Друзья окружили его вниманием и заботой, а от папы то и дело появлялся посыльный с гостинцами и пожеланием скорейшего выздоровления. Он изо дня в день ждал появления Виттории, приказав Урбино навести в доме чистоту и порядок. Но маркиза Колонна не смогла, видимо, преодолеть сословные предрассудки. Навестивший его вездесущий португалец де Ольянда рассказал, что она денно и нощно молится о нём и его выздоровлении. Он был благодарен ей за поддержку в трудную минуту и передал с гостем посвящённый обожаемой донне мадригал, который сочинил в дни болезни:

То спотыкаясь, то вовсю хромая,Я меж грехом и благостью мечусьИ о душе пекусь.Иссякли силы — сердце охладело.Слепой и ковыляя,С прямой стези сбиваюсь то и дело.Вот лист бумаги белой.Так подскажи, о донна, те слова,Чтоб не обманом — правдою дышать,Соблазн отринув смело,А подлая молваОстаток дней не сможет омрачать.О, если б только знать,Какую участь мне готовит небо,Раз никогда я праведником не был? (162)

* * *


В Сикстинской капелле были убраны леса и шли последние приготовления, чтобы достойно представить миру новое творения Микеланджело. Но сам художник устранился от суеты, связанной с подготовкой к открытию.

Торжественное освящение фрески состоялось на Рождество 1541 года в присутствии коронованных особ и знатных гостей, прибывших из разных стран. На следующий день доступ в капеллу был открыт для широкой публики, напор которой с трудом сдерживала швейцарская гвардия, облачённая по такому случаю в новую униформу, пошитую по рисункам Микеланджело.

В те праздничные дни в доме Виттории Колонна, выходящем фасадом на улицу, которая вела к соборной площади, собрались её знакомые.

— Толпа не убывает. Что за люди! — с возмущением промолвил Пол, отойдя от окна. — Безумцы — всех бы в сумасшедший дом.

— Наплыв в Сикстину ещё больше будет, — заверила Джулия Гонзага. — Молва сейчас растёт как снежный ком, и вряд ли холод пыл толпы остудит.

Пошевелив кочергой угли, Пол расположился у камина.

— Мы, Джулия, прервали ваш рассказ.

— Так что там после мессы приключилось? — поинтересовалась хозяйка дома.

— Когда открыли фреску напоказ, молчанье гробовое воцарилось. Едва похвал начался робкий хор, как папа Павел весь преобразился, и радостью его зажёгся взор. Но автор как сквозь землю провалился.

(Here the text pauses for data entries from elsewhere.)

-- ==== Sys2Proof/Safety/Tasks.lean ====
section
/-! DEFINITION. The terms of the statements about tasks and future words (15 R228 to R235, 16 R256, R257). -/

namespace Sys2Proof.Machine

/-- Two memories hold the same bytes. -/
def sameBytes (m n : Memory) : Prop := ∀ a, m.get a = n.get a

/-- A 32-bit word of memory. -/
def wordAt (m : Memory) (a : Nat) : Word := leWord (m.read a 4)

/-- Where a structure of n bytes lies, when it lies in one piece of plain memory with no store on its way there (R245). -/
def Ctx.inMemory (s : State) (c : Ctx) (srcs : List GUse) (future : Bool) (p : DWord) (n : Nat) : Option Nat :=
  match c.shortSpot s srcs future p n n .wr with
  | some [(.hbm pa, k)] => if k = n && s.plainAt pa && s.clearOver (.hbm pa) n then some pa else none
  | _ => none

/-- Every earlier access of the issuing sheaf has performed at `.dv` (R165, R232): fences apart, and pages of kind UN. -/
def Ctx.released (s : State) (c : Ctx) : Bool :=
  s.accs.all (fun a => a.k != c.k || a.kind.isFence || a.pk == .un || a.performedAt .dv)

/-- The control word of a TCB, and its word with the successor count and `STATE` (R228). -/
structure TcbView where
  ctl : Word
  st : Word
  dep : Word
  deriving DecidableEq, Repr

/-- The words of the TCB at a place in memory that releasing looks at. -/
def tcbAt (m : Memory) (pa : Nat) : TcbView := ⟨wordAt m (pa + 0x08), wordAt m (pa + 0x18), wordAt m (pa + 0x0C)⟩

/-- `STATE`. -/
def TcbView.state (v : TcbView) : Nat := v.st.toNat / 2 ^ 16 % 8

/-- `PRIO`. -/
def TcbView.prio (v : TcbView) : Nat := v.ctl.toNat / 2 ^ 20 % 4

/-- The word with another `STATE`. -/
def TcbView.withState (v : TcbView) (n : Nat) : Word := (v.st &&& ~~~(0x00070000#32)) ||| BitVec.ofNat 32 (n * 2 ^ 16)

/-- The control word with another `DEPTH`. -/
def TcbView.withDepth (v : TcbView) (n : Nat) : Word := (v.ctl &&& ~~~(0x01C00000#32)) ||| BitVec.ofNat 32 (n * 2 ^ 22)

/-- What is wrong with a TCB that is to be spawned (R229, checks 3 to 5): its fields, then the depth, then the footprint. -/
def TcbView.spawnFault (v : TcbView) (depth : Nat) : Option Nat :=
  let gran := v.ctl.toNat / 2 ^ 8 % 512
  if v.state ∉ [0, 4, 5] ∨ 32 < v.ctl.toNat % 64 ∨ 4 < v.ctl.toNat / 2 ^ 17 % 8 ∨ v.ctl.toNat / 2 ^ 28 ≠ 0 ∨ v.st.toNat / 2 ^ 19 ≠ 0 then
    some 0x02
  else if 8 ≤ depth then some 0x14
  else if 384 < gran ∨ (v.ctl.toNat / 2 ^ 25 % 8 = 7 ∧ 16 < gran) then some 0x15
  else none

/-- The depth of a task that a sheaf spawns (R229). -/
def Ctx.childDepth (c : Ctx) : Nat := (c.wg.task.map (fun t => t.depth + 1)).getD 0

/-- A partition whose ready FIFO of a priority has one more task at its tail (R230). -/
def Partition.ready (p : Partition) (prio : Nat) (t : ReadyTask) : Partition :=
  { p with fifos := lset p.fifos prio (lget [] p.fifos prio ++ [t]) }

/-- What a future word becomes when a value is written to it (R235). -/
def filled (v : DWord) : DWord := BitVec.ofNat 64 (v.toNat * 4 + 1)

end Sys2Proof.Machine
end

— Он нездоров, — пояснила Колонна.

Поднявшись с кресла, Пол резко возразил:

— Нет, он заранее знал, что выслушать придётся и другое. Чуть позже фреска вызвала скандал и многих лиц задела за живое. О ней идёт недобрая молва. Жаль, что вас не было на освященье.

— Не по душе мне эти торжества, — ответила Колонна. — К заутрене пойду я в воскресенье, когда не будет шумной суеты.

— Но скоро фреска будет под запретом, — предупредила Джулия.

Колонна взглянула на неё с укоризной:

— Как можешь вздорным слухам верить ты? Они сродни лишь сплетням и наветам. Картина с вечностью породнена, и люди запретить её не властны.

Но Пол её не поддержал.

— В искусстве ясность замысла важна. Без таковой старания напрасны. Ваш друг жестокий потерпел провал, и с этим все согласны без изъятья.

— Да что случилось с вами, кардинал? Откуда вдруг такое неприятье, и ваши ль это говорят уста?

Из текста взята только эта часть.